YOUR OBJECTIVE:
Repeat exactly the lines below that lie between the line with "none => false" and the line with "def Hub.combsOf (h", counting both of those lines as part of the answer.

----- SUPPLIED MATERIAL -----

-- ==== Sys2Proof/Machine/Recog.lean ====
section
/-! DEFINITION. Event recognition (R200 to R218): samples of records at stage 7, the kinds, windows, COMBINE, and the actions of a
trigger; with the holds a wake sets (R309 to R311). -/

namespace Sys2Proof.Machine

/-- REC_ERR (R217). -/
def recErr : ErrReg := ⟨0x7F07C, 3, 16, 8⟩

/-- Address of a recogniser's register, the recogniser r, and the recogniser set. -/
def recReg (r off : Nat) : Nat := 0x70000 + 0x80 * r + off
def Hub.rcg (h : Hub) (r : Nat) : Recog := tval Recog.init h.recs r
def Hub.setRcg (h : Hub) (r : Nat) (x : Recog) : Hub := { h with recs := tset Recog.init h.recs r x }

/-! ### Holds (R309, R311) -/

/-- A hold at a ceiling, from now for WAKE_HOLD_MS; one at the same ceiling restarts (R311). -/
def Hub.hold_ (h : Hub) (ceil : Nat) : Hub :=
  let stop := h.now + h.fld 0x10104 16 16 * 64000000
  { h with pwr := { h.pwr with holds := h.pwr.holds.filter (fun x => x.1 != ceil) ++ [(ceil, stop)] } }

/-- A wake: its CAUSE bit sets and it holds the ceiling (R309, R311). -/
def Hub.wakeBy (h : Hub) (bit ceil : Nat) : Hub := (h.setBit 0x10118 bit true).hold_ ceil

/-- WAKE_CEIL. -/
def Hub.wakeCeil (h : Hub) : Nat := h.fld 0x10104 12 2

/-! ### Configuration -/

/-- KIND of a recogniser. -/
def Hub.recKind (h : Hub) (r : Nat) : Nat := h.fld (recReg r 4) 0 3

/-- It takes samples through windows: GATE or PEAKWIN (R203, R205). -/
def Hub.recGated (h : Hub) (r : Nat) : Bool := h.bit (recReg r 4) 15 || h.recKind r == 3

/-- It runs: enabled, and not stopped by the power state (R202, R215). -/
def Hub.recRuns (h : Hub) (r : Nat) : Bool :=
  h.bit (recReg r 0) 0 && (decide (h.pwr.state < 3) || (h.pwr.state == 3 && decide (r < 16)))

/-- A threshold extended as samples are (R200). -/
def extWord (unsig : Bool) (w : Word) : Int := if unsig then (w.toNat : Int) else w.toInt

/-- v32: a value saturated symmetrically to 32 bits (R211). -/
def v32 (x : Int) : Nat := (limit 32 x % 2 ^ 32).toNat

/-- The inputs a COMBINE uses: place and recogniser (R210). -/
def combInputs (w : Word) : List (Nat × Nat) :=
  (List.range 4).filterMap (fun k => if w.getLsbD (8 * k + 7) then some (k, bits w (8 * k) 7) else none)

/-- The checks of R216, given the register values that would be in force: whether they pass. -/
def Hub.recOk (h : Hub) (r : Nat) (g : Nat → Word) : Bool :=
  let cfg := g 0x04
  let kind := bits cfg 0 3
  let uns := cfg.getLsbD 7
  let cmp := bits cfg 13 2
  let tested := kind ≤ 2 || (kind == 4 && cmp ≥ 2)
  let used := combInputs (g 0x14)
  let ring := bits (g 0x20) 0 7
  !(tested && decide (extWord uns (g 0x0C) > extWord uns (g 0x08)))
    && !(kind == 4 && decide (bits cfg 25 5 > bits cfg 20 5))
    && !(kind == 5 && (used.isEmpty || used.any (fun u => decide (u.2 ≥ r))))
    && !((g 0x1C).getLsbD 19 && (!h.ringOn ring || decide (bits (g 0x24) 0 20 + bits (g 0x28) 0 20 + 1 > h.ringCap ring)))
    && !(cfg.getLsbD 15 && kind == 5)

/-- A pending commit of a recogniser takes effect (R216, R218). -/
def Hub.recApply (h : Hub) (r : Nat) : Hub :=
  if (h.rcg r).pending then (h.apply (recReg r 0) 0x80).setRcg r { h.rcg r with pending := false } else h

/-! ### Actions (R211 to R215) -/

/-- What a trigger takes from the sample or input change that caused it (R210, R211). -/
structure Cause where
  t    : BitVec 36
  sid  : Byte
  pos  : Half
  flg  : BitVec 4
  slot : Nat := 0
deriving DecidableEq, Repr

/-- A cause with no record behind it (R210). -/
def bareCause (t : BitVec 36) : Cause := { t := t, sid := 0, pos := 0xFFFF, flg := 0 }

/-- The event record of a trigger (R211). -/
def Hub.trigEvent (h : Hub) (r : Nat) (c : Cause) (val : Nat) : Record :=
  let act := h.reg (recReg r 0x1C)
  { ts := tsOf c.t, pos := c.pos, sid := c.sid, tsf := tsfOf c.t, flg := c.flg ||| 8,
    pay := eventPay (0x40 + bits act 12 6) (bits act 8 4) r (BitVec.ofNat 40 val) }

/-- A trigger: counted, and its actions wait with the settings then in force (R211, R216, R218). -/
def Hub.trigger (h : Hub) (r : Nat) (c : Cause) (val : Nat) : Hub :=
  let g := h.bump (recReg r 0x3C) 0 16 1
  { g with fired := g.fired ++ [{ r := r, slot := c.slot, e := h.trigEvent r c val, act := h.reg (recReg r 0x1C), cap := h.reg (recReg r 0x20),
                                  pre := h.reg (recReg r 0x24), post := h.reg (recReg r 0x28) }] }

/-- A trigger carries out the actions enabled, in order: event, capture, interrupt, power request (R211 to R215). -/
def Hub.carryOut (h1 : Hub) (x : Fired) : Hub :=
  let act := x.act
  let deep := h1.pwr.state == 3
  let lost (g : Hub) : Hub := g.bump (recReg x.r 0x40) 24 8 1
  let h2 :=
    if !act.getLsbD 0 then h1
    else
      let q := bits act 1 5
      if deep then
        let y := h1.rcg x.r
        let g := h1.setRcg x.r { y with held := some (q, x.e) }
        if y.held.isSome then lost g else g
      else h1.insert q x.e
  let h3 :=
    if !act.getLsbD 19 then h2
    else if deep then lost h2
    else (h2.capture_ (bits x.cap 0 7) (bits x.pre 0 20) (bits x.post 0 20)).getD (lost h2)
  let h4 := if act.getLsbD 18 then h3.setBit (0x7F000 + 4 * (x.r / 32)) (x.r % 32) true else h3
  if act.getLsbD 20 then h4.wakeBy 8 (bits act 21 2) else h4

/-- A trigger in its place: ascending recogniser index, then slot (R211). -/
def inTurn (x : Fired) : List Fired → List Fired
  | [] => [x]
  | y :: r => if y.r < x.r ∨ (y.r = x.r ∧ y.slot ≤ x.slot) then y :: inTurn x r else x :: y :: r

/-- The triggers that wait carry out their actions, in ascending recogniser index and slot order (R211). -/
def Hub.acted (h : Hub) : Hub := (h.fired.foldl (fun l x => inTurn x l) []).foldl Hub.carryOut { h with fired := [] }

/-! ### Outputs and COMBINE (R203, R210) -/

/-- The last rise of recogniser i, while stamps near it can be told from those a turn of TS later. -/
def Hub.riseOf (h : Hub) (i : Nat) : Option (BitVec 36) :=
  let x := h.rcg i
  if h.now < x.roseAt + 2 ^ 37 then x.rise else none

/-- Input i of a COMBINE is true at t, with WIN in 10 us (R210). -/
def Hub.inputTrue (h : Hub) (i win : Nat) (t : BitVec 36) : Bool :=
  let held : Bool := match h.riseOf i with
    | none => false
    | some u => decide (0 ≤ away t u ∧ away t u < win * 160000)
  h.recRuns i && ((h.rcg i).out || held)

/-- The inputs of COMBINE r that are true at t, by place. -/
def Hub.truthAt (h : Hub) (r : Nat) (t : BitVec 36) : BitVec 4 :=
  BitVec.ofNat 4 ((combInputs (h.reg (recReg r 0x14))).foldl
    (fun n u => if h.inputTrue u.2 (h.fld (recReg r 0x18) 0 16) t then n + 2 ^ u.1 else n) 0)

/-- COMBINEs that run and use recogniser i, ascending. -/
def Hub.combsOf (h : Hub) (i : Nat) : List Nat :=
  (List.range 128).filter (fun r => h.recRuns r && h.recKind r == 5 && (combInputs (h.reg (recReg r 0x14))).any (fun u => u.2 == i))

/-- A COMBINE re-evaluates at t; cause is the input that changed, or 0x7F (R210). The first argument sets its OUT. -/
def Hub.combineWith (out : Hub → Nat → Bool → Cause → Nat → Hub) (h : Hub) (r cause : Nat) (c : Cause) : Hub :=
  let h1 := h.recApply r
  let m := h1.truthAt r c.t
  let used := combInputs (h1.reg (recReg r 0x14))
  let new := if h1.bit (recReg r 4) 12 then m != 0 else used.all (fun u => m.getLsbD u.1)
  out (h1.setRcg r { h1.rcg r with truth := m }) r new c (m.toNat + cause * 256)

-----

EXPECTED ANSWER:
    | none => false
    | some u => decide (0 ≤ away t u ∧ away t u < win * 160000)
  h.recRuns i && ((h.rcg i).out || held)

/-- The inputs of COMBINE r that are true at t, by place. -/
def Hub.truthAt (h : Hub) (r : Nat) (t : BitVec 36) : BitVec 4 :=
  BitVec.ofNat 4 ((combInputs (h.reg (recReg r 0x14))).foldl
    (fun n u => if h.inputTrue u.2 (h.fld (recReg r 0x18) 0 16) t then n + 2 ^ u.1 else n) 0)

/-- COMBINEs that run and use recogniser i, ascending. -/
def Hub.combsOf (h : Hub) (i : Nat) : List Nat :=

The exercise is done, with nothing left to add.